17 Jul 2009

The Lighthouse


I had no idea, when I was walking the dog and trying ineffectually, to help Sandy fly his kite (Is it a man thing, kite flying? I just get in knots) that the lighthouse we could see from the dunes was THE lighthouse of Virginia Woolf fame and the beach around it up for sale - now sold at £70000 I think). I still remember the impact that book had on me when I read it 46 years ago (oh help!) It was the first novel I'd read that was at once poetic yet still a novel, many-layered, peopled with characters I came to know intimately and in some case (Charles Tansley) to hate with a frustrated, impotent, fury.

I wasn't to be a mother for another 10 years or more but I felt Mrs Ramsay's irritation and distress as her husband callously, thoughtlessly, with gloomy forecasts of inclement weather, destroyed the hopes and dreams of James, their young son, who so wanted an expedition to the Lighthouse the following day.

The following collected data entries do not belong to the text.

-- ==== Sys2Proof/Machine/State.lean ====
section
/-! DEFINITION. The state of the machine: one LG9 package, the virtual devices on it and its end of the pod's fabric,
as plain data. INVENTORY.md lists every field with the rule that names it and its reset value; where the spec gives
none, the value is DESIGN CHOICE (log 2, log 3). -/
namespace Sys2Proof.Machine

/-! ## The memory model (R382 to R395) -/

/-- An agent of the memory model (R382): a stream of a memory element (its slot, or 32 and the number of its context), a thread, a
queue, the fabric home ports and switch reducers of this package, an agent of another package; `element` and `core` stand for every
stream of an element and of a core. `arbiter` is the unit of a cluster that writes event rings (R326; DEDUCED, log 117: R382
names no agent for it). -/
inductive Agent where
  | stream (core i x : Nat)
  | element (core i : Nat)
  | core (k : Nat)
  | thread (t : Nat)
  | queue (q : Nat)
  | port
  | arbiter (c : Nat)
  | far (pod pkg : Nat)
deriving DecidableEq, Repr, Inhabited

/-- What happens before a token (R383): what these agents had done or learned of by these times. Times are those of
`State.free`. -/
abbrev Past := List (Agent × Nat)

/-- A release (R384): what it releases, its agent and its scope. -/
structure Release where
  past  : Past
  who   : Agent
  scope : Nat
deriving DecidableEq, Repr, Inhabited

/-- A performed write that some agents need not see yet (R385, R388): its bytes, what they held before and hold after, its agent and
time; the agents with the scopes at which it is performed; the agents that have learned of it, with the time; the releases that a
reader of it synchronises with; the agents that have read such a value. A note of no bytes stands for a release fence of its
agent. -/
structure Unseen where
  p      : Nat
  n      : Nat
  old    : Nat
  new    : Nat
  who    : Agent
  time   : Nat
  scopes : List (Agent × Nat)
  seen   : List (Agent × Nat)
  sync   : List Release
  reads  : List Agent
deriving DecidableEq, Repr, Inhabited

/-! ## Elements (R90) -/

/-- A slot's three planes (R42, R43, R44). -/
structure Planes where
  op    : BitVec 32 := 0
  route : BitVec 64 := 0
  const : BitVec 32 := 0
deriving DecidableEq, Repr, Inhabited

/-- An operand latch (R90, R93). -/
structure Latch where
  pay    : Word := 0
  chan   : BitVec 5 := 0
  kind   : BitVec 4 := 0
  tag    : BitVec 24 := 0
  seq    : BitVec 4 := 0
  last   : Bool := false
  valid  : Bool := false
  order  : Nat := 0
  past   : Past := []
deriving DecidableEq, Repr, Inhabited

/-- An entry of a matching store, or a spill record (R95, R106). -/
structure MsEntry where
  tok   : Token
  stamp : Nat
  pend  : Bool
  past  : Past := []
deriving DecidableEq, Repr, Inhabited

/-- What one resident configuration keeps in an element (R90): planes and latches by slot, channel entries, static
routes, and the ECC marks of R110. -/
structure ConfBank where
  planes   : Sparse Planes := []
  chans    : Sparse (BitVec 32) := []
  latches  : Sparse Latch := []         -- key 4 × slot + port
  routes   : Sparse Byte := []
  badSlots : List Nat := []
  badChans : List Nat := []
deriving DecidableEq, Repr, Inhabited

/-- An open accumulation of ACCUM (R148). -/
structure Accum where
  slot   : Nat
  ctx    : BitVec 8
  it0    : Nat
  next   : Nat
  seq    : BitVec 4
  value  : Word
  poison : Option Word
  past   : Past := []
deriving DecidableEq, Repr, Inhabited

/-- One element of a COMPRESS or TOPK row: index, the lane value as its exact number, and the 32-bit value written. -/
structure RowElem where
  idx  : Nat
  num  : Num
  bits : Nat
deriving DecidableEq, Repr, Inhabited

/-- The selection buffer of a COMPRESS or TOPK slot (R149): the row's tag and what it has taken. -/
structure RowSel where
  slot   : Nat
  tag    : BitVec 24
  taken  : Nat
  lanes  : Nat
  elems  : List RowElem
  dead   : Bool
  past   : Past := []
deriving DecidableEq, Repr, Inhabited

/-- The state of a MERGE2 slot under one tag (R151). -/
structure MergeSt where
  slot    : Nat
  tag     : BitVec 24
  lastA   : Option Nat
  lastB   : Option Nat
  endA    : Bool
  endB    : Bool
  stopped : Bool
deriving DecidableEq, Repr, Inhabited

/-- An armed loop generator (R145). -/
structure LoopGen where
  slot  : Nat
  ctx   : BitVec 8
  iter  : Nat
  f     : Nat
  n     : Nat
  j     : Nat
  live  : List Nat
  cap   : Nat
  seq   : BitVec 4
  seed  : Option Word
  poison : Bool
  past  : Past := []
  ends  : Past := []     -- what happens before its retire tokens so far
deriving DecidableEq, Repr, Inhabited

/-- Where a reply goes: the slot's destinations, or the continuation of a request (R40, R187). -/
inductive ReplyTo where
  | dests (d0 d1 : Dest) (chan : BitVec 5)
  | cont (elem : BitVec 16) (slot : BitVec 5) (port : BitVec 2) (chan : BitVec 5)
deriving DecidableEq, Repr, Inhabited

/-- The kinds of request of a memory element's queue (R167). -/
inductive MemOp where
  | ld
  | st (b : Word)
  | gather (lanes width : Nat) (idx : Word)
  | scatter (lanes width : Nat) (idx b : Word)
  | atom (op : Nat) (b c : Word)
  | red (x n : Nat) (fadd : Bool) (fmt : Nat) (b : Word)
  | fence (pay : Word)
  | mldt (sw : Bool) (rowBytes pitch : Nat) (dst : BitVec 32)
  | fibAdv (x : Nat) (target : Nat)
  | fibEnd (x : Nat)
  | agOpen (x : Nat) (store : Bool) (ents : List MsEntry)
  | fibOpen (x : Nat) (demand : Bool) (row : Nat) (ents : List MsEntry)
deriving DecidableEq, Repr, Inhabited

/-- A request of a memory element (R167, R186): who made it, its address fields, order and scope, its operation and
where the reply goes; `parked` is the mark of R169. -/
structure MemReq where
  slot   : Nat
  tag    : BitVec 24
  seq    : BitVec 4
  last   : Bool
  op     : MemOp
  base   : Nat
  off    : Nat
  size   : Nat
  typed  : Bool
  order  : Nat
  scope  : Nat
  dst     : ReplyTo
  parked : Bool
  sent   : Bool          -- a RED that waits for its home's acknowledgement
  id     : Nat
  first  : Nat := 0      -- when it first issued and parked, in the region's order; 0 for one that never did (R330)
  left   : Option (List Nat) := none   -- the 32-byte pieces of an MLDT that are still to be moved (R202, R386)
  hits   : List Nat := []              -- the poisoned source lines that an MLDT has reported
  bad    : List Nat := []              -- the destination lines to which marked source lines went
  past   : Past := []                  -- what happens before it (R383)
deriving DecidableEq, Repr, Inhabited

/-- A token that a performed request still has to emit. -/
structure OutTok where
  dst      : ReplyTo
  which   : Nat           -- 0 dest0 only, 1 dest1 only, 2 both (the continuation counts as both)
  tag     : BitVec 24
  seq     : BitVec 4
  last    : Bool
  pay     : Word
  poison  : Bool
deriving DecidableEq, Repr, Inhabited

/-- The reply of a performed request (R168): the stream it belongs to, for the order of replies. -/
structure MemReply where
  stream : Nat            -- the slot, or 32 + context number
  slot   : Nat
  tag    : BitVec 24
  outs   : List OutTok
  past   : Past := []
deriving DecidableEq, Repr, Inhabited

/-- The four uses of a stream context (R198, R199, R235). -/
inductive CtxKind where
  | load | store | fibRun | fibDemand | shelf
deriving DecidableEq, Repr, Inhabited

/-- A stream context of a memory element (R198, R199, R235). -/
structure StreamCtx where
  kind    : CtxKind
  slot    : Nat
  tag     : BitVec 24
  seq     : BitVec 4
  dst      : ReplyTo
  base    : Nat
  start   : Nat := 0
  counts  : List Nat := []
  strides : List Int := []
  size    : Nat := 0
  depth   : Nat := 64
  typed   : Bool := false
  itstep  : Bool := false
  next    : Nat := 0          -- next element, entry position or word
  stop    : Nat := 0          -- one past the last
  emitted : Nat := 0
  closing : Bool := false     -- FIB.CLOSE waits for the final entry
  closeTo : Option (ReplyTo × BitVec 24 × BitVec 4 × Bool) := none
  coord   : Nat := 0
  val     : Nat := 0
  vsize   : Nat := 0
  handle  : BitVec 32 := 0
  peek    : Bool := false
  begun   : Bool := false     -- a shelf read that has passed step 2 of R235
  parked  : Bool := false
  first   : Nat := 0          -- when its head first issued and parked, in the region's order (R330)
  id      : Nat := 0          -- the number of the request that opened it
  ents    : List MsEntry := []   -- the set of a shelf read that has not begun (R230, R235)
  past    : Past := []
deriving DecidableEq, Repr, Inhabited

/-- The state of one element for one region (R90): its four resident configurations, matching store, spill area,
and the state that its instructions keep. -/
structure ElemState where
  confs   : Sparse ConfBank := []
  active  : Nat := 0
  order   : Option Nat := none
  store   : List MsEntry := []
  spill   : List MsEntry := []
  stamp   : Nat := 0
  stopped : List Nat := []          -- 32 × configuration + slot
  accums  : List Accum := []
  rows    : List RowSel := []
  merges  : List MergeSt := []
  gens    : List LoopGen := []
  queue   : List MemReq := []
  replies : List MemReply := []
  ctxs    : Sparse StreamCtx := []
deriving DecidableEq, Repr, Inhabited

/-- What an element holds as a unit of its core, whichever region is active (R90): window bases, scale registers,
base registers. -/
structure UnitState where
  winBase : Sparse (BitVec 16) := []
  scale   : Sparse (BitVec 32) := []
  mb      : Sparse Word := []
deriving DecidableEq, Repr, Inhabited

/-! ## Cores -/

/-- An accumulator's state beside its tile (R174, R218). -/
structure AccState where
  tag    : BitVec 24 := 0
  held   : BitVec 16 := 0
  next   : BitVec 4 := 0
  opened : Bool := false
  rowck  : Sparse (BitVec 32) := []
  colck  : Sparse (BitVec 32) := []
  ck     : Bool := false
  bands  : Bool := false
  bandA  : Sparse (BitVec 16) := []
  bandB  : Sparse (BitVec 16) := []
  verify : Option (BitVec 64) := none
deriving DecidableEq, Repr, Inhabited

/-- The matrix instructions as an engine receives them (R208). -/
inductive MxOp where
  | mma (zero ck : Bool)
  | accRd (mem cl : Bool)
  | accWr (el ck : Bool)
  | accCvt (ex cl : Bool)
  | accChk
  | accVfy
  | accFix
  | sclLd (fn : Nat)
deriving DecidableEq, Repr, Inhabited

The other more complex themes I suppose I've either experienced myself or watched others going through in the many years that have passed since that first reading. The position of people who apparently arrive spontanteously and haphazardly into our lives and the influence they have over our subsequent passage, or the more permanent personalities we almost deny affecting us (I'm thinking of Mr. Ramsey here who, once cut adrift without his wife, suffered the anguish and fear which he scarcely acknowledged she had been softening and cushioning for him all their married life.)

The book has been a touch-stone for me - but rarely acknowledged for its influence on my life.